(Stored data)
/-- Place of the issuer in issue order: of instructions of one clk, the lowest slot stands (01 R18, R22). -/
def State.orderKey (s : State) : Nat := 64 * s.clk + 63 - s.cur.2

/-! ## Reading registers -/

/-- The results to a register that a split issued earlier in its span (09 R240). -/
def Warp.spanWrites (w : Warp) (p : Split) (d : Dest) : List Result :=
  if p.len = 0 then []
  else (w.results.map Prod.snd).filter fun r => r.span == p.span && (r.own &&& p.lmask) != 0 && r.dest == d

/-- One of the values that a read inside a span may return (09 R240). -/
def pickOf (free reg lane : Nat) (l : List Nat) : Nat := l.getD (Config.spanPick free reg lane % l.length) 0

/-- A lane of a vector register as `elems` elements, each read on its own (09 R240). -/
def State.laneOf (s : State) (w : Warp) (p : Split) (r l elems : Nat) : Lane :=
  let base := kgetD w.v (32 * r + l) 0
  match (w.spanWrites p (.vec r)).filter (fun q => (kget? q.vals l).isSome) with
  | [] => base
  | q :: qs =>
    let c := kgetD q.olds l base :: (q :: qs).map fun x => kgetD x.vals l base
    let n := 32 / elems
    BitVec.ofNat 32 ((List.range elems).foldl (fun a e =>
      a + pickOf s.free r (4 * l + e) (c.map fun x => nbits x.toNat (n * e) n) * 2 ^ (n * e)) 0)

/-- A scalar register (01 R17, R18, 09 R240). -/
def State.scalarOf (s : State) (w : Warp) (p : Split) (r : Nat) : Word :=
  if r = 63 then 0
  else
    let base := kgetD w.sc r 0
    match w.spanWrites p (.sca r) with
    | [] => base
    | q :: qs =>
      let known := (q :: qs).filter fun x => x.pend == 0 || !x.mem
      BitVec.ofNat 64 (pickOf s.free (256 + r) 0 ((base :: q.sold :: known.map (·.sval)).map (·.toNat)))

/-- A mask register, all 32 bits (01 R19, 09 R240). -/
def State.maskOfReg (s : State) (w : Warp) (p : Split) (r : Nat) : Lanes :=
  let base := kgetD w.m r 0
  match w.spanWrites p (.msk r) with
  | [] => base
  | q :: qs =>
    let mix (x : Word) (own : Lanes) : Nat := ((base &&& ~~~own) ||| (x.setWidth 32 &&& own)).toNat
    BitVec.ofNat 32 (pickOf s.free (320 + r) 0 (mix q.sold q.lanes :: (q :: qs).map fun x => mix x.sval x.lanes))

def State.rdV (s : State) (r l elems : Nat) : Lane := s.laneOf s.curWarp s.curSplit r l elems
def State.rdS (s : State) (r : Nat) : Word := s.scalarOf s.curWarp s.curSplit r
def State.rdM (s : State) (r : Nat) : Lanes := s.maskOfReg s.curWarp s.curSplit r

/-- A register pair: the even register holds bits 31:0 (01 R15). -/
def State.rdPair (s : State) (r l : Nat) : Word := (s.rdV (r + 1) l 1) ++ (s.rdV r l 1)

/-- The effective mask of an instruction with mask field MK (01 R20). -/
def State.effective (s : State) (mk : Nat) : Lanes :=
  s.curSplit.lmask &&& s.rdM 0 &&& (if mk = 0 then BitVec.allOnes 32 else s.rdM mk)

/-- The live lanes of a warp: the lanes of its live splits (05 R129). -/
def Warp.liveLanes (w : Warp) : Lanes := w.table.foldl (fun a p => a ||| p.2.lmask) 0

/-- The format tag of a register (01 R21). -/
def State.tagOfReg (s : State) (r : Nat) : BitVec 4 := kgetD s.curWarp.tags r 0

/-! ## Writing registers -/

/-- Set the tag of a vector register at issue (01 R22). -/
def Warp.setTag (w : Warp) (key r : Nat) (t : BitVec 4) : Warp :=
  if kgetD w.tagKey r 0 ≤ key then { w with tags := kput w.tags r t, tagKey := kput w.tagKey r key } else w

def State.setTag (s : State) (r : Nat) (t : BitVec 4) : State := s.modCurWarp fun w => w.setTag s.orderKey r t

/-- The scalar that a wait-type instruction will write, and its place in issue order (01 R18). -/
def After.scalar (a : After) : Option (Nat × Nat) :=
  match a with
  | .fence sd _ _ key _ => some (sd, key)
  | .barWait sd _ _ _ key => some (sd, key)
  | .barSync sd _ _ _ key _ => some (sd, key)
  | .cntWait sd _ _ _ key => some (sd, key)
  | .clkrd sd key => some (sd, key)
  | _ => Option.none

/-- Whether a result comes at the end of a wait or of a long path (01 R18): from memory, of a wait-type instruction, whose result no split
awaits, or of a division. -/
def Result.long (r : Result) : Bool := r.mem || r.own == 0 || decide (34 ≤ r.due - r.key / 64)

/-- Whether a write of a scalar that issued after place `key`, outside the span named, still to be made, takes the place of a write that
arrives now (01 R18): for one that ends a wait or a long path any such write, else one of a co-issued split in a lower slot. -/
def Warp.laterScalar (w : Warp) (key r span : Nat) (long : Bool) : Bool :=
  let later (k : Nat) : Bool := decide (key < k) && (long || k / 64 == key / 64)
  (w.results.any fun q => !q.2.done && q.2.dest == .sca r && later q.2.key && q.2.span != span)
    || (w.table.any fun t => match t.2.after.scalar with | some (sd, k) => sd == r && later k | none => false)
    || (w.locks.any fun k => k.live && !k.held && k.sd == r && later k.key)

* * *

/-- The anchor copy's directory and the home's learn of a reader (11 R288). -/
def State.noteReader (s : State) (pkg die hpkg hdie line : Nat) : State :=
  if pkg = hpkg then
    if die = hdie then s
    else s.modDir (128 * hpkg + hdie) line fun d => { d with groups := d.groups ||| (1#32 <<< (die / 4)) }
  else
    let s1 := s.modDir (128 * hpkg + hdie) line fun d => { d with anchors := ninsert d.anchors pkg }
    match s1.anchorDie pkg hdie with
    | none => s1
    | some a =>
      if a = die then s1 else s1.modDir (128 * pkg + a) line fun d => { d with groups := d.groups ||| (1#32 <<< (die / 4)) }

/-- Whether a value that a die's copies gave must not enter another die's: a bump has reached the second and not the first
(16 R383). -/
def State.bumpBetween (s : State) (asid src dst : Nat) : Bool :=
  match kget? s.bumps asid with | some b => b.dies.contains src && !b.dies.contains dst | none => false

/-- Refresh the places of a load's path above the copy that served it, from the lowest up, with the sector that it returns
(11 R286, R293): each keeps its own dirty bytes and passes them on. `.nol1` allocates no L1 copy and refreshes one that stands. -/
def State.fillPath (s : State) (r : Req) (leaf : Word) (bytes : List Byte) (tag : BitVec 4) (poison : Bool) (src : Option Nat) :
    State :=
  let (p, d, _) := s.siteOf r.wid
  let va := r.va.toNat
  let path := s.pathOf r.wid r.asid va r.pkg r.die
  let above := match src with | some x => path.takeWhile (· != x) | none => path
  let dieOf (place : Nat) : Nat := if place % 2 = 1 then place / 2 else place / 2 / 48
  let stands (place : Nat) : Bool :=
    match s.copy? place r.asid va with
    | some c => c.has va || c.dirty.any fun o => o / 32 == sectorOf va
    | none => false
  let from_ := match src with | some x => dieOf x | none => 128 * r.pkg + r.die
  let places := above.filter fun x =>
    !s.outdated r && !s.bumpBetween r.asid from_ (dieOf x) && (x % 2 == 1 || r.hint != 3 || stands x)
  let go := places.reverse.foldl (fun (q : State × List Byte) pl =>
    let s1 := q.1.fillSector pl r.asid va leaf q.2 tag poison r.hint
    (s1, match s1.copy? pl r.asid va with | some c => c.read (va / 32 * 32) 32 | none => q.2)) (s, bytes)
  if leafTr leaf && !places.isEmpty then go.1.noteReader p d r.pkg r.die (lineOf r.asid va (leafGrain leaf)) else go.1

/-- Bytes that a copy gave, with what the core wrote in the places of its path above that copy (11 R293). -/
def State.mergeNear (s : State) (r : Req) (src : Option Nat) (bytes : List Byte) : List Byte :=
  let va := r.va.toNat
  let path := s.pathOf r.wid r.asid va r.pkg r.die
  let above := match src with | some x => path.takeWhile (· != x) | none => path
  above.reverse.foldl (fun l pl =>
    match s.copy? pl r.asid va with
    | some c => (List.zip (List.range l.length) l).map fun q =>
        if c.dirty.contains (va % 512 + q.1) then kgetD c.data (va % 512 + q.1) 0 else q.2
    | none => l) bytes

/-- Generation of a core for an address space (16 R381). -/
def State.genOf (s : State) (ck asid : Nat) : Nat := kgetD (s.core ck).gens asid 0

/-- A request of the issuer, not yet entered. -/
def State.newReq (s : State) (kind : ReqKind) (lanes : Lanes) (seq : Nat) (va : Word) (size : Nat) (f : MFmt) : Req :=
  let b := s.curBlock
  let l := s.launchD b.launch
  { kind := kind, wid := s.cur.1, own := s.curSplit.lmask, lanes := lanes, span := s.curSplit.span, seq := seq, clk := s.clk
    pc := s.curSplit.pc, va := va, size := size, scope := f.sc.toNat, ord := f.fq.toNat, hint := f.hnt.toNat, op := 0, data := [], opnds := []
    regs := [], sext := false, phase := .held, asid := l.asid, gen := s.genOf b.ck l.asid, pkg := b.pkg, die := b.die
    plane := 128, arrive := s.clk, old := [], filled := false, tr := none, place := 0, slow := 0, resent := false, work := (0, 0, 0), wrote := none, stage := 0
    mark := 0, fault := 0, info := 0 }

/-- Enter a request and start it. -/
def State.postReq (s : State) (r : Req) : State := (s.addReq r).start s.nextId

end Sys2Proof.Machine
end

==

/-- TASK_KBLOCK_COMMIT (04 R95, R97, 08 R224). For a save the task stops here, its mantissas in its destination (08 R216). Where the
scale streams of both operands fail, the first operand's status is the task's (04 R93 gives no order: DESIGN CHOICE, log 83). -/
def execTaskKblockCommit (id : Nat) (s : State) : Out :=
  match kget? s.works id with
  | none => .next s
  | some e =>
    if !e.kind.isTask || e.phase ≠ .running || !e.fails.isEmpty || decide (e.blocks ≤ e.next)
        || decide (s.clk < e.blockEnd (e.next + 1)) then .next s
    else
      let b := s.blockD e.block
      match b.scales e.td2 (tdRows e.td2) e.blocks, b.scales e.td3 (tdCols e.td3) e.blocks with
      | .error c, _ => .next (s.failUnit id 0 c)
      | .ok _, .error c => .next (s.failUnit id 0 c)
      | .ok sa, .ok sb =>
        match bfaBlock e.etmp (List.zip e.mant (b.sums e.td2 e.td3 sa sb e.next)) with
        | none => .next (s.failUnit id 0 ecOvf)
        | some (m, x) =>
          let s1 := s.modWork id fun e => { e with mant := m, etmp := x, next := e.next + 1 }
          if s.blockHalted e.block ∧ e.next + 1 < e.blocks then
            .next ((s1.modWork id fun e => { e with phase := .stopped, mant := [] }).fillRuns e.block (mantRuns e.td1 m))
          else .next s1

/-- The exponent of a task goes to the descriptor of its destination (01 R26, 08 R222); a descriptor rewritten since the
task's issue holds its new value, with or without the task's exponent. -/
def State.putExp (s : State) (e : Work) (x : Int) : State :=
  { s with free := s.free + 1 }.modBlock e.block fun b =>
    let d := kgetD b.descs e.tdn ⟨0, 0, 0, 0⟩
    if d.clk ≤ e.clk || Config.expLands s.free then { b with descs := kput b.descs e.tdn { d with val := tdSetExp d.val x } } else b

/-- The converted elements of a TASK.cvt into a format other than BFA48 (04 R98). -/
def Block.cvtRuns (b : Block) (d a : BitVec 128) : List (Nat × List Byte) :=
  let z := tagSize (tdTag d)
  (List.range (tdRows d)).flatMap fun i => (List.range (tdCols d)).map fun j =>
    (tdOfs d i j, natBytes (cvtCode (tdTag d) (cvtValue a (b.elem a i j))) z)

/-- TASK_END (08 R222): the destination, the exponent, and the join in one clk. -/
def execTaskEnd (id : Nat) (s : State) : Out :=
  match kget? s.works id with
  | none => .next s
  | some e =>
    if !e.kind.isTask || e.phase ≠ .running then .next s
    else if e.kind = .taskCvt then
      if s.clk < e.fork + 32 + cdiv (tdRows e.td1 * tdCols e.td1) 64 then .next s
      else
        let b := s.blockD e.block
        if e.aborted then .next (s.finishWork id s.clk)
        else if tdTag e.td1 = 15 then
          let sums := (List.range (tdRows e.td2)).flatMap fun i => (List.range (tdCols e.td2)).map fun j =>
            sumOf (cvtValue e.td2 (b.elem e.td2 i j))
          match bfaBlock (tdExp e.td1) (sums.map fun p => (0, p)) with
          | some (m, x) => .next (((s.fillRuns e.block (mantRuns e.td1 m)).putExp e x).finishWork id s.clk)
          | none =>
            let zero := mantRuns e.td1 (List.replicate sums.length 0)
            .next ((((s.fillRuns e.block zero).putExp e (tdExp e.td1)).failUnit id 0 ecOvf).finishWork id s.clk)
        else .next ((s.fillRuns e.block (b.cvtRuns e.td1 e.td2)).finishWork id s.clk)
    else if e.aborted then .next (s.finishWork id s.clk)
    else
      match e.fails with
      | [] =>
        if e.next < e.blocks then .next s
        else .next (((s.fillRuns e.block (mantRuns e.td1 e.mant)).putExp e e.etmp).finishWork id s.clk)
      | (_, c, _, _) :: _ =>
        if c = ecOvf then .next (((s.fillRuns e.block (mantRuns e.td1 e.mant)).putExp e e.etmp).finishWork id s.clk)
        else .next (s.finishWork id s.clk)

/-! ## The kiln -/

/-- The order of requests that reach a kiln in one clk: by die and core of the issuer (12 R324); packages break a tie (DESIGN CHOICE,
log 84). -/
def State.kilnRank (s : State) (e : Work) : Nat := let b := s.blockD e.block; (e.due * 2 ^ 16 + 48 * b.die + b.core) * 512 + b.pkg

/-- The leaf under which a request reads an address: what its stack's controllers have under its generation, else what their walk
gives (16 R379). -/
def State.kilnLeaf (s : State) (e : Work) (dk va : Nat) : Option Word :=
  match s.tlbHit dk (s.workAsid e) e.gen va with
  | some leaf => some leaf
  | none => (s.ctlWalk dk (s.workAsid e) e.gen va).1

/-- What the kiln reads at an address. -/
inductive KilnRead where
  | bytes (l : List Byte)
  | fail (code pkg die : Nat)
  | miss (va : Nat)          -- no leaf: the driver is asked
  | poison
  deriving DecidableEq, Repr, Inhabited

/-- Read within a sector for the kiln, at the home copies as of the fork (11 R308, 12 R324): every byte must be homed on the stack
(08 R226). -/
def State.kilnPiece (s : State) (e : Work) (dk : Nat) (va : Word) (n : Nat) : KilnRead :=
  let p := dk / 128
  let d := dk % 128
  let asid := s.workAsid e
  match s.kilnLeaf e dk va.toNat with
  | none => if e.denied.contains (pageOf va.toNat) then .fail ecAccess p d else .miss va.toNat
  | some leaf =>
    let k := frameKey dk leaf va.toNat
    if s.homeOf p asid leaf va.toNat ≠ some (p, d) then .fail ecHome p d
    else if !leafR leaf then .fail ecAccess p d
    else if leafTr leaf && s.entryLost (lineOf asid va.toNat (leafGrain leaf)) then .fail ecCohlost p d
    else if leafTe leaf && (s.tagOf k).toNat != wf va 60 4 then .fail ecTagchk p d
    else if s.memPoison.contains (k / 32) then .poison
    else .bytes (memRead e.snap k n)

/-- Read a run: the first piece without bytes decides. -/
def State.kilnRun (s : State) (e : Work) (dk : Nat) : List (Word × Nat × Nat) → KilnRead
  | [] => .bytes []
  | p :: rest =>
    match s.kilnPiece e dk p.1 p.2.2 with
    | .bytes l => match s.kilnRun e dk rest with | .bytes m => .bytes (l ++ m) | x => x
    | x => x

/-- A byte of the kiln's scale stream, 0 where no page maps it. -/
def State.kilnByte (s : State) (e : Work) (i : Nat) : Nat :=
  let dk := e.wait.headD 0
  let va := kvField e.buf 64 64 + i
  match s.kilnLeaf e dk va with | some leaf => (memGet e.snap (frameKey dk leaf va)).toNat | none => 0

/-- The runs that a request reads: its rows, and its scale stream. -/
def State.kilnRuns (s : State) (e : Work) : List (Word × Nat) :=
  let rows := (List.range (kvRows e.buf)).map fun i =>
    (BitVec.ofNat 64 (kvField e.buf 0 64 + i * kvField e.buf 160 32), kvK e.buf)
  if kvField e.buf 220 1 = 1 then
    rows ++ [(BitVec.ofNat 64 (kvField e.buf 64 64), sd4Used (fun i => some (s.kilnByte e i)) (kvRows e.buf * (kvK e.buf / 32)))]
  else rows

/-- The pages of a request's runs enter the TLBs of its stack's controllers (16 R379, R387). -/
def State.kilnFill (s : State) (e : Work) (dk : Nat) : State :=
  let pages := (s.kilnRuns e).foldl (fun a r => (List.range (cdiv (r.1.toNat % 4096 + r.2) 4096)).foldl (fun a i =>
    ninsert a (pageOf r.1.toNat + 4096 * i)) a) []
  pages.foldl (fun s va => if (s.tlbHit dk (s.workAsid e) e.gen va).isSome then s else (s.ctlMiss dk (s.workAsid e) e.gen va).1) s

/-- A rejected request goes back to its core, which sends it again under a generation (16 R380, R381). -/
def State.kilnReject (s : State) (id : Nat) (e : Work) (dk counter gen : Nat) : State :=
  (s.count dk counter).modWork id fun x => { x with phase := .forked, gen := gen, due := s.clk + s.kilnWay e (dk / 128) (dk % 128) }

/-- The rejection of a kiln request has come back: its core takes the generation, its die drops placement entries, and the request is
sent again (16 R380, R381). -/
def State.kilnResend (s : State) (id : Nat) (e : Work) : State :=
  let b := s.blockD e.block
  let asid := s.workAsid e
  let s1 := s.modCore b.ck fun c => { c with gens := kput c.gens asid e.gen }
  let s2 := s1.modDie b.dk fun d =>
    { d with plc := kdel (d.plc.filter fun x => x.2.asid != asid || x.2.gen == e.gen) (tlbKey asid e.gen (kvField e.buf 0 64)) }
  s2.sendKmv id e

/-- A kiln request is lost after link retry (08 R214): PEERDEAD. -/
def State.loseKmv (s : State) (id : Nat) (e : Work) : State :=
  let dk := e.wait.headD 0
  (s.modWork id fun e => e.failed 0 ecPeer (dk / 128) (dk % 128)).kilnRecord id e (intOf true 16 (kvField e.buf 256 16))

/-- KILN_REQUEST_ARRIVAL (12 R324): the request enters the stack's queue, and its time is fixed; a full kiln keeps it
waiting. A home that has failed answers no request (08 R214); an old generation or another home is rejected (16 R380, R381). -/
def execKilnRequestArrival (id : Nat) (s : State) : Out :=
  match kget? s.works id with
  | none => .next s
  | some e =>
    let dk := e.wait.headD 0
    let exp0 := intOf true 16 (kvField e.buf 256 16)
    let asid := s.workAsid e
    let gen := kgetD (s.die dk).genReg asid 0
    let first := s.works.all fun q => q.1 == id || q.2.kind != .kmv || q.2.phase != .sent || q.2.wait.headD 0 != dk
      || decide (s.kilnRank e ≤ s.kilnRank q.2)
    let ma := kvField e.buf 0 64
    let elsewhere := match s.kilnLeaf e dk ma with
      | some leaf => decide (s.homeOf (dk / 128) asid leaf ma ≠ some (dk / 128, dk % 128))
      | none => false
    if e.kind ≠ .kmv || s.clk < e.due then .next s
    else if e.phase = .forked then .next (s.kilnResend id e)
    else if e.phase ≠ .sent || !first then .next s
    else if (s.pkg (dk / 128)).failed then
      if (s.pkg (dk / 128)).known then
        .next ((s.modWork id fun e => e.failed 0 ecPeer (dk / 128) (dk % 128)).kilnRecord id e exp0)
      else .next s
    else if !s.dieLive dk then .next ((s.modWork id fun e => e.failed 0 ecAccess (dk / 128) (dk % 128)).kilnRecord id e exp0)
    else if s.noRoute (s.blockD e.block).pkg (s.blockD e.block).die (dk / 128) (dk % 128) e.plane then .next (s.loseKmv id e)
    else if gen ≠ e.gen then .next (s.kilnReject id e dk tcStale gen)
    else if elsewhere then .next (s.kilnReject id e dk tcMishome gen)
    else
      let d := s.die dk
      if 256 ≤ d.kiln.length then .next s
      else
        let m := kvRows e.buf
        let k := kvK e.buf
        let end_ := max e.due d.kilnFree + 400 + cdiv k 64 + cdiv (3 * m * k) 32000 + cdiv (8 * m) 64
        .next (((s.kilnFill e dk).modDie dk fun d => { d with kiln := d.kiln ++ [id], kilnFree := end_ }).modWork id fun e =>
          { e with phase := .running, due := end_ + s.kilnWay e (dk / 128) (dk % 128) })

• [WHAT THE TASK REQUIRES]:
Filter the records for lines holding the string "homeOf". Copy each one.

• [THE COMPLETED TASK]:
    if s.homeOf p asid leaf va.toNat ≠ some (p, d) then .fail ecHome p d
      | some leaf => decide (s.homeOf (dk / 128) asid leaf ma ≠ some (dk / 128, dk % 128))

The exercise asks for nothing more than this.